You don’t need to take notes today. Everything is in the online manual, which you’ll want to have open in class:
- https://ajohns24.github.io/155_Fall_2025/ (also linked in Moodle)
- left side bar > Simple Linear Regression > 1 Welcome!

Welcome

Statistical Modeling?!

Statistical Modeling is the art and science of turning data into information about relationships of interest. For example, the following are just a few Mac faculty / offices that use statistical models to study relationships:

Michelle Tong (BIOL): Making “Good” Choices: Social Isolation in Mice Exacerbates the Effects of Chronic Stress on Decision Making
Ariel James (PSYCH): Language Experience Predicts Eye Movements During Online Auditory Comprehension
Sarah West (ECON): Redevelopment along arterial streets: The effects of light rail on land use change
Athletics uses data to help understand various relationships (eg: sleep & outcomes, strength over time, etc)

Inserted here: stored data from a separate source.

/-- A request that serves a lookup which misses (R146, R181, R182). -/
theorem exec_of_lookup_miss (h : effect i s = lookupEffect before found wLength s) (hmiss : found = none) :
    exec i s = .next { s with trace := s.trace ++ (before ++ [.reject]), outcome := some (.reject .lookupMiss) } := by
  rw [exec_eq_effect, h, hmiss]
  rfl

/-- A request that serves a lookup which hits a filled slot sends its blob, cut (R128). -/
theorem effect_of_lookup_hit (h : effect i s = lookupEffect before found wLength s) {slot : Slot} {b : Blob}
    (hhit : found = some slot) (hb : s.rom.slot slot = some b) :
    effect i s = sendEffect before s.ep0buf (b.take (min (declLen slot b) wLength.toNat)) s := by
  rw [h, hhit, lookupEffect, trunc_eq s.rom slot b wLength hb]

/-- An empty slot is a miss (R121). -/
theorem filled_of_empty {rom : Rom} {slot : Slot} (h : rom.slot slot = none) : filled rom slot = none := by
  simp [filled, h]

/-- A slot that holds a blob is found (R121). -/
theorem filled_of_slot {rom : Rom} {slot : Slot} {b : Blob} (h : rom.slot slot = some b) :
    filled rom slot = some slot := by
  simp [filled, h]

/-! ### GET_CONFIGURATION and GET_STATUS -/

/-- A staged status reply is sent as it was composed, in a state whose registers have their form (R150 to R152). -/
theorem statusEffect_eq (hs : s.Sized) (before : List EnvCall) (stalled : Bool) (wLength : Half) :
    statusEffect before stalled wLength s = sendEffect before ((s.ep0buf.set 0 (zextBool stalled)).set 1 0)
      ([zextBool stalled, 0].take (min s.params.getStatusLen wLength.toNat)) s := by
  rw [statusEffect, staged_status_take hs]
  rfl

/-- The reply of a target that is never stalled is zeros, as many as are sent (20_memory.md R56). -/
theorem zeroReply_take (p : Params) (wLength : Half) :
    [zextBool false, 0].take (min p.getStatusLen wLength.toNat) =
      List.replicate (min p.getStatusLen wLength.toNat) 0x00 := by
  have hlen := p.getStatusLen_le
  rw [show [zextBool false, 0] = List.replicate 2 0x00 from rfl, List.take_replicate]
  congr 1
  omega

/-- Settles O23: the buffer's first register takes `CONFIG`, and what is sent is read back from it. -/
theorem getConfigurationStagesAndSendsConfig : Obligations.GetConfigurationStagesAndSendsConfig := by
  refine ⟨fun p w0 w1 hbm hrq => ?_, fun s v ix l hs => ?_⟩
  · rw [decodeWords_of_bytes w1 hbm hrq, ofFields_getConfiguration]
  · have heffect : effect (.getConfiguration v ix l) s = sendEffect [] (s.ep0buf.set 0 s.config)
        ([s.config].take (min s.params.getConfigurationLen l.toNat)) s := by
      rw [← staged_configuration_take hs]
      rfl
    exact ⟨exec_of_send_ok heffect, exec_of_send_fail heffect⟩

/-- Settles O24: the reply of a target that is never stalled. -/
theorem getStatusDeviceSendsZeros : Obligations.GetStatusDeviceSendsZeros := by
  refine ⟨fun p w0 w1 hbm hrq => ?_, fun s v ix l hs => ?_⟩
  · rw [decodeWords_of_bytes w1 hbm hrq, ofFields_getStatusDev]
  · have heffect : effect (.getStatusDev v ix l) s = _ := statusEffect_eq hs [] false l
    rw [zeroReply_take] at heffect
    exact ⟨exec_of_send_ok heffect, exec_of_send_fail heffect⟩

/-- Settles O25: the reply of a target that is never stalled, for every interface number. -/
theorem getStatusInterfaceSendsZeros : Obligations.GetStatusInterfaceSendsZeros := by
  refine ⟨fun p w0 w1 hbm hrq => ?_, fun s v ix l hs => ?_⟩
  · rw [decodeWords_of_bytes w1 hbm hrq, ofFields_getStatusIf]
  · have heffect : effect (.getStatusIf v ix l) s = _ := statusEffect_eq hs [] false l
    rw [zeroReply_take] at heffect
    exact ⟨exec_of_send_ok heffect, exec_of_send_fail heffect⟩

This class is designed for you.

STAT 155 is a modern, non-traditional introduction to statistics. We’ll explore sophisticated tools that typically aren’t covered until a second course in statistics.
- This means:
  - Non-majors taking this as a terminal course will take away highly applicable and marketable knowledge & skills.
  - Majors will gain a solid foundation from which to study more more advanced models & theory.
- This does NOT mean that we’re skipping a course! STAT 155 teaches introductory statistics content, but through a different lens than a traditional course (regression). Relatedly…
Thriving in STAT 155 is NOT correlated with the following: your major, whether you think you’re a “math person,” whether you have any previous idea what “statistical modeling” is, etc. It IS correlated with effort (time, practice, studying, completing assignments without relying on AI) and engagement (attendance, attention, collaboration).
STAT 155 emphasizes statistical applications and intuition over theory (and memorizing formulas). To do that, we’ll utilize statistical software (R/RStudio). It’s assumed that you are totally new to RStudio! More on this later…
I love teaching this course and hope you keep an open mind about it (and all courses you’re taking)!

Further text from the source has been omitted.